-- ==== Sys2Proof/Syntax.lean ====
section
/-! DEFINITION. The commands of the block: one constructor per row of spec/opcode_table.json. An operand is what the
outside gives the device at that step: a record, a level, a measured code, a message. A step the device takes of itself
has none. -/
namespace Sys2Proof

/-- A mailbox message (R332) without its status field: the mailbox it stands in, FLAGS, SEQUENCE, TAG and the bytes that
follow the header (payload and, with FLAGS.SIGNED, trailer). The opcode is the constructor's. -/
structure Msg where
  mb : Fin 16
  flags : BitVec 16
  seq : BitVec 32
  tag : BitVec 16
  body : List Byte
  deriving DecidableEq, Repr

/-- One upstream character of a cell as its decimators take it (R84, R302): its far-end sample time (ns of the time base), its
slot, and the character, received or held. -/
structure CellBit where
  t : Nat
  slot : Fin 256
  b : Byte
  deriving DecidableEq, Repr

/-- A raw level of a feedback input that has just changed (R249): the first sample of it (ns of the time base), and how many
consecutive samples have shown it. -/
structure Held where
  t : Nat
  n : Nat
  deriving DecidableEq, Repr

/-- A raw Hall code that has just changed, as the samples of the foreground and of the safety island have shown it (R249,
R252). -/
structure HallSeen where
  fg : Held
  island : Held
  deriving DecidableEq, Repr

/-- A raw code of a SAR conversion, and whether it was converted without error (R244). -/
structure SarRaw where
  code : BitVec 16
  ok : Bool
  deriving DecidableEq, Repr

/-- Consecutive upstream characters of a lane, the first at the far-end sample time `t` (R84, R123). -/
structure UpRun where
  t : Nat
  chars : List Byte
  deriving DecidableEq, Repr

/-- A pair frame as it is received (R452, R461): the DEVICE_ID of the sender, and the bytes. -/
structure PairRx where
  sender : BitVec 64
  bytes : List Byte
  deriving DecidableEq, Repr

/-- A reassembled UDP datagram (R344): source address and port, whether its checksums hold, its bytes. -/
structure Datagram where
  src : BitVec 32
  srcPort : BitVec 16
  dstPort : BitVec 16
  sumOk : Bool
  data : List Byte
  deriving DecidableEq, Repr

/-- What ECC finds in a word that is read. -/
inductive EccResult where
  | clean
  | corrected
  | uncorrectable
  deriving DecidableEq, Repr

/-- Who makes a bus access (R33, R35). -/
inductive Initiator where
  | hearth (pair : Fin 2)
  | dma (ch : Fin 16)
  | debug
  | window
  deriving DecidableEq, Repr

*****

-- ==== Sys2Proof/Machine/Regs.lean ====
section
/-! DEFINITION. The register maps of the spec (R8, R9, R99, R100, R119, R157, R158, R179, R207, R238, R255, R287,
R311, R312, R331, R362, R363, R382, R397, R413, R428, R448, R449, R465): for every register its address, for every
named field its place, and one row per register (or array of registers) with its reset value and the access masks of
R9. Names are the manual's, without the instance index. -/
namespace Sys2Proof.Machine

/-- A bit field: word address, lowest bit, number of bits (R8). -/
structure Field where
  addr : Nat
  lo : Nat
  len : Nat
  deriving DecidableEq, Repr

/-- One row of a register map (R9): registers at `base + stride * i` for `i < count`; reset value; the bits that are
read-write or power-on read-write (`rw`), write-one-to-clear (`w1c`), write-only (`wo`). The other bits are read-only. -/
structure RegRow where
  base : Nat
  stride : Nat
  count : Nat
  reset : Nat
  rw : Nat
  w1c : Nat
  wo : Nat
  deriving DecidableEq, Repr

*****

» EXERCISE DESCRIPTION:
All lines above containing the string "Machine" are to be collected.

» ANSWER TO THIS EXERCISE:
-- ==== Sys2Proof/Machine/Regs.lean ====
namespace Sys2Proof.Machine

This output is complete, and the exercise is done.